TASK OBJECTIVE: Reproduce this listing from its first line through the line with "works on. -/", inclusive, leaving out all that follows.

PROVIDED DATA:

-- ==== Sys2Proof/Machine/TierDir.lean ====
section
/-!
DEFINITION. The placement directives' shared operations: what a directive names, home moves, staging, prefetch, eviction,
pins (R110 to R115, R132, R586).
-/
namespace Sys2Proof.Machine

/-- Start the directive of a command over the records it works on. -/
def dirStart (sq cid opc : Nat) (slot : Option Nat) (objs : List Nat) (s : State) : State :=
  { s with tier := { s.tier with
    directives := s.tier.directives ++
      [{ sq := sq, cid := cid, opc := opc, slot := slot, done := 0, left := objs, failed := none }] } }

/-- The index a handle names (R252): tenancy, generation, then FREE and RETIRING slots. -/
def idxCheck (s : State) (handle : Nat) : Except Status (Nat × Index) :=
  let slot := handle % 2 ^ 12
  if s.sec.tenancy ≠ .bound then .error .tenant
  else if handle / 2 ^ 12 % 16 ≠ NMap.get 1 s.gln.gens slot then .error .staleGen
  else match NMap.get? s.gln.indexes slot with
    | none => .error .badHandle
    | some x => if x.st = .retiring then .error .badHandle else .ok (slot, x)

/-- What a directive names: the session, if it names one or one of its stacks, and map or list entries as (key, entry).
A session names its private stacks; a prefix its stacks. -/
structure Named where
  slot    : Option Nat
  single  : Bool
  entries : List (Nat × MapEntry)
  deriving DecidableEq, Repr

/-- The state a session directive meets: FENCED and MIGRATING sessions take none (R80, R113; log 45). -/
def sessionDir (s : State) (handle : Nat) : Except Status Nat :=
  match handleCheck s handle with
  | some st => .error st
  | none =>
    match effState s (slotOf handle) with
    | .fenced => .error .fenced
    | .migrating => .error .busy
    | _ => .ok (slotOf handle)

def named (s : State) (t : DirTarget) : Except Status Named :=
  match t with
  | .session h =>
    match sessionDir s h with
    | .error st => .error st
    | .ok slot => .ok ⟨some slot, false, (getObj s (mapObj slot)).data.entries.filter (fun e => !e.2.shared)⟩
  | .stack h k =>
    match sessionDir s h with
    | .error st => .error st
    | .ok slot =>
      match mapEntry s slot k with
      | none => .error .badFormat
      | some e => .ok ⟨some slot, true, [(k, e)]⟩
  | .prefixOf id =>
    if s.sec.tenancy ≠ .bound then .error .tenant
    else match NMap.get? s.tier.prefixes id with
      | none => .error .badHandle
      | some p => .ok ⟨none, false, (getObj s p.mapSlot).data.entries⟩
  | .searchList h l =>
    match idxCheck s h with
    | .error st => .error st
    | .ok (_, x) =>
      match NMap.get? x.lists l with
      | none => .error .badFormat
      | some e => .ok ⟨none, true, [(l, ⟨false, e.ref⟩)]⟩

/-- The records among named entries. -/
def Named.records (n : Named) : List Nat :=
  n.entries.filterMap (fun e => match e.2.ref with
    | .record i => some i
    | _ => none)

/-! ## Home moves (R113) -/

/-- The object lies where the move would put it. -/
def atTarget (o : ObjRec) (tier : Tier) (target : Option Nat) : Bool :=
  match o.home, tier, target with
  | .fld _ _, .fld, none => true
  | .fld a _, .fld, some n => a.num == n
  | .headland _ _, .headland, none => true
  | .headland b _, .headland, some n => b == n
  | .chest _, .chest, none => true
  | _, _, _ => false

/-- The destination of a move: the staged run of a staged copy where it fits, a run by tier and target, or the Chest. -/
def moveDest (i : Nat) (tier : Tier) (target : Option Nat) (s : State) : Option (Home × State) :=
  let o := getObj s i
  match tier with
  | .chest => some (.chest (target.getD 4), s)
  | _ =>
    match o.home, o.stageLoc, tier with
    | .chest _, some (a, f), .fld =>
      if target = none ∨ target = some a.num then some (.fld a f, s)
      else takeByPolicy tier target (objAcre i) o.run s
    | _, _, _ => takeByPolicy tier target (objAcre i) o.run s

/-- Step 1 of R113: MOVE_ACTIVE, a run at the target; step 2's redirect where the object is DIRTY or WB_ACTIVE.
`none`: no run. -/
def moveStart (i : Nat) (tier : Tier) (target : Option Nat) (cause : MoveCause) (s : State) : Option State :=
  match moveDest i tier target s with
  | none => none
  | some (d, s) =>
    let o := getObj s i
    let redirect := (o.dirty || o.wbActive) && tier != .chest
    let s := modObj i (fun o => { o with moveActive := true }) s
    some (queueWb i { s with tier := { s.tier with
      moves := s.tier.moves ++ [{ obj := i, dest := d, ctr0 := o.ctr, redirect := redirect, cause := cause }] } })

/-- Start the moves of a directive's objects in order; the first that finds no run ends the directive's starts with
ST_NO_SPACE. -/
def movesStart (sq cid : Nat) (tier : Tier) (target : Option Nat) : List Nat → State → State
  | [], s => s
  | i :: r, s =>
    if atTarget (getObj s i) tier target then movesStart sq cid tier target r (dirStep sq cid i none s)
    else match moveStart i tier target (.directive sq cid) s with
      | some s => movesStart sq cid tier target r s
      | none => (i :: r).foldl (fun s j => dirStep sq cid j (some .noSpace) s) s

/-- Set what a list table entry names. -/
def setList (slot l : Nat) (r : MapRef) (s : State) : State :=
  { s with gln := { s.gln with indexes := NMap.modify s.gln.indexes slot (fun x =>
    { x with lists := NMap.modify x.lists l (fun e => { e with ref := r }) }) } }

/-- Stage a search list that lies in the Chest, in the Field of its index's home Acre (R115, R256). -/
def stageList (slot l loc : Nat) (cause : StageCause) (s : State) : Option State :=
  let r := chestRec s (locIndex loc)
  let a := Acre.ofNum (slot / 2 ^ 10)
  match NMap.get? s.gln.indexes slot, locValid s loc with
  | some x, true =>
    (match takeField a 16 ((r.frames + 15) / 16 * 16) s with
     | none => none
     | some (f, s) =>
       match takeGeneral a s with
       | none => none
       | some (i, s) =>
         let cont := NMap.get? s.chest.content (locIndex loc)
         let data := match cont with
           | some c => c.data
           | none => .empty
         let s := modObj i (fun o =>
           { ObjRec.freeOf i o.nextCtr with
             stackId := r.stackId, home := .chest loc, kind := .searchList, sstate := .priv, imported := true,
             keySel := r.keySel, ctr := r.ctr, refcnt := 1, principal := x.principal, stageLoc := some (a, f),
             frames := r.frames, data := data, sealed := cont }) s
         let s := setList slot l (.record i) s
         some { s with chest := { s.chest with
           stagings := s.chest.stagings ++
             [{ loc := loc, obj := i, owner := 2 ^ 22 + slot, cause := cause, left := maskDrives r.driveMask,
                segs := NMap.mapV r.pieces (fun _ p => p.1) }] } })
  | _, _ => none

/-- Stage the Chest object behind an entry of what a directive names. -/
def stageEntry (t : DirTarget) (k loc : Nat) (cause : StageCause) (s : State) : Option State :=
  match t with
  | .session h => stageBegin (slotOf h) k loc cause s
  | .stack h _ => stageBegin (slotOf h) k loc cause s
  | .searchList h _ => stageList (h % 2 ^ 12) k loc cause s
  | .prefixOf _ => none

/-- What an entry of the named thing leads to now. -/
def entryNow (s : State) (t : DirTarget) (k : Nat) : Option MapRef :=
  match t with
  | .session h => (mapEntry s (slotOf h) k).map (fun e => e.ref)
  | .stack h _ => (mapEntry s (slotOf h) k).map (fun e => e.ref)
  | .searchList h _ => (NMap.get? s.gln.indexes (h % 2 ^ 12)).bind (fun x => (NMap.get? x.lists k).map (fun e => e.ref))
  | .prefixOf _ => none

/-- Stage the named Chest entries for a directive: the records made, and whether all were. -/
def stageAll (t : DirTarget) (sq cid : Nat) : List (Nat × MapEntry) → State → List Nat × Bool × State
  | [], s => ([], true, s)
  | (k, e) :: r, s =>
    match e.ref with
    | .chestLoc loc =>
      (match stageEntry t k loc (.directive sq cid) s with
       | none => ([], false, s)
       | some s =>
         let i := match entryNow s t k with
           | some (.record i) => i
           | _ => 0
         let (l, b, s) := stageAll t sq cid r s
         (i :: l, b, s))
    | _ => stageAll t sq cid r s

/-- Drop the staged copy of a search list (R115). -/
def unstageList (slot l i : Nat) (s : State) : State :=
  let o := getObj s i
  match o.home with
  | .chest loc =>
    if o.dirty || o.wbActive then s
    else
      let s := match o.stageLoc with
        | some (a, f) => giveField a f o.run s
        | none => s
      freeObj i (setList slot l (.chestLoc loc)
        { s with chest := { s.chest with stagings := s.chest.stagings.filter (fun g => g.obj ≠ i) } })
  | _ => s

/-- The index and list that name a record. -/
def listOf (s : State) (i : Nat) : Option (Nat × Nat) :=
  s.gln.indexes.findSome? (fun e => (e.2.lists.find? (fun l => l.2.ref = .record i)).map (fun l => (e.1, l.1)))

/-- Drop a staged copy, whoever owns it. -/
def unstageAny (i : Nat) (s : State) : State :=
  match (getObj s i).owner, listOf s i with
  | some slot, _ => unstage slot i s
  | none, some (x, l) => unstageList x l i s
  | none, none => s

/-- Reads of an old home admitted before step 3 of R113: open attention entries that read the object, and revival fetches
of sessions that name it. -/
def oldReaders (s : State) (i : Nat) : List Nat × List Nat :=
  ((s.fur.entries.filter (fun e => e.2.open_ &&
      (match stackIndex s e.2.slot i with
       | some k => decide (64 * k < e.2.ctxHi)
       | none => false))).map (fun e => e.1),
   (Acre.all.flatMap (fun a => (s.bur.revQ.get a).map (fun f => f.slot))).filter (fun x => (stackIndex s x i).isSome))

/-- Step 3 of R113 for an object whose copy stands: HOME takes the new location; the old run waits for its readers
(step 4), and a staged copy's Chest object is released (R154). -/
def publishHome (i : Nat) (m : HomeMove) (s : State) : State :=
  let o := getObj s i
  let old := o.home
  let s := modObj i (fun o => { o with home := m.dest, stageLoc := none, staged := false }) s
  let s := match old with
    | .chest loc =>
      let s := chestRelease loc s
      (match o.stageLoc with
       | some (a, f) => if m.dest = .fld a f then s else giveField a f o.run s
       | none => s)
    | _ =>
      let (e, r) := oldReaders s i
      { s with tier := { s.tier with
        oldRuns := s.tier.oldRuns ++ [{ obj := i, home := old, frames := o.run, entries := e, revivals := r }] } }
  moveEnd i old.tier none s

/-- An object leaves a draining window (R132): to its placement policy's Field target, else to the Chest. -/
def drainMove (b i : Nat) (s : State) : State :=
  let o := getObj s i
  let target := match o.owner with
    | some slot => if (auxOf s slot).policy.tier = .fld then (auxOf s slot).policy.target else none
    | none => none
  match moveStart i .fld target (.drain b) s with
  | some s => s
  | none => (moveStart i .chest none (.drain b) s).getD s

/-- Objects homed in a borrow entry's window. -/
def windowHomes (s : State) (b : Nat) : List Nat :=
  (s.tier.objs.filter (fun e => match e.2.home with
    | .headland x _ => x = b && e.2.sstate != .free
    | _ => false)).map (fun e => e.1)

/-- A borrow entry set DRAINING: the Shanum moves every object homed in the window by itself (R132). -/
def drainWindow (b : Nat) (s : State) : State :=
  (windowHomes s b).foldl (fun s i => if (getObj s i).moveActive then s else drainMove b i s) s

/-! ## Eviction and pins -/

/-- Drop the Near copies of an object on every Acre, except what an admitted entry reads, which drops later (R112). -/
def dropCopies (i : Nat) (s : State) : State :=
  let o := getObj s i
  let keep := o.res.map (fun m => m.filter (fun e => attnReads s i e.1))
  let s := modObj i (fun o => { o with res := keep }) s
  if keep.toList.all (fun m => m.isEmpty) then s
  else { s with tier := { s.tier with evictLater := s.tier.evictLater ++ [i] } }

/-- The tail stack of a session: the last entry of its map. -/
def tailStack (s : State) (slot : Nat) : Option Nat :=
  ((getObj s (mapObj slot)).data.entries.getLast?).map (fun e => e.1)

/-- Pinned bytes of a principal on an Acre (R110). -/
def pinnedUse (s : State) (a : Acre) (p : Nat) : Nat :=
  (NMap.vals s.tier.objs).foldl (fun n o => if o.principal = p && isPinned s o then n + objNear s a o else n) (bitmapBytes s a (· == p))

/-- Records of the objects pinned by a pin: a session's own objects, one stack, or a prefix's stacks. -/
def pinObjs (s : State) (t : DirTarget) (n : Named) : List Nat :=
  match t with
  | .session h => ownObjs s (slotOf h)
  | _ => n.records

end Sys2Proof.Machine
end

OUTPUT OF THE TASK:
-- ==== Sys2Proof/Machine/TierDir.lean ====
section
/-!
DEFINITION. The placement directives' shared operations: what a directive names, home moves, staging, prefetch, eviction,
pins (R110 to R115, R132, R586).
-/
namespace Sys2Proof.Machine

/-- Start the directive of a command over the records it works on. -/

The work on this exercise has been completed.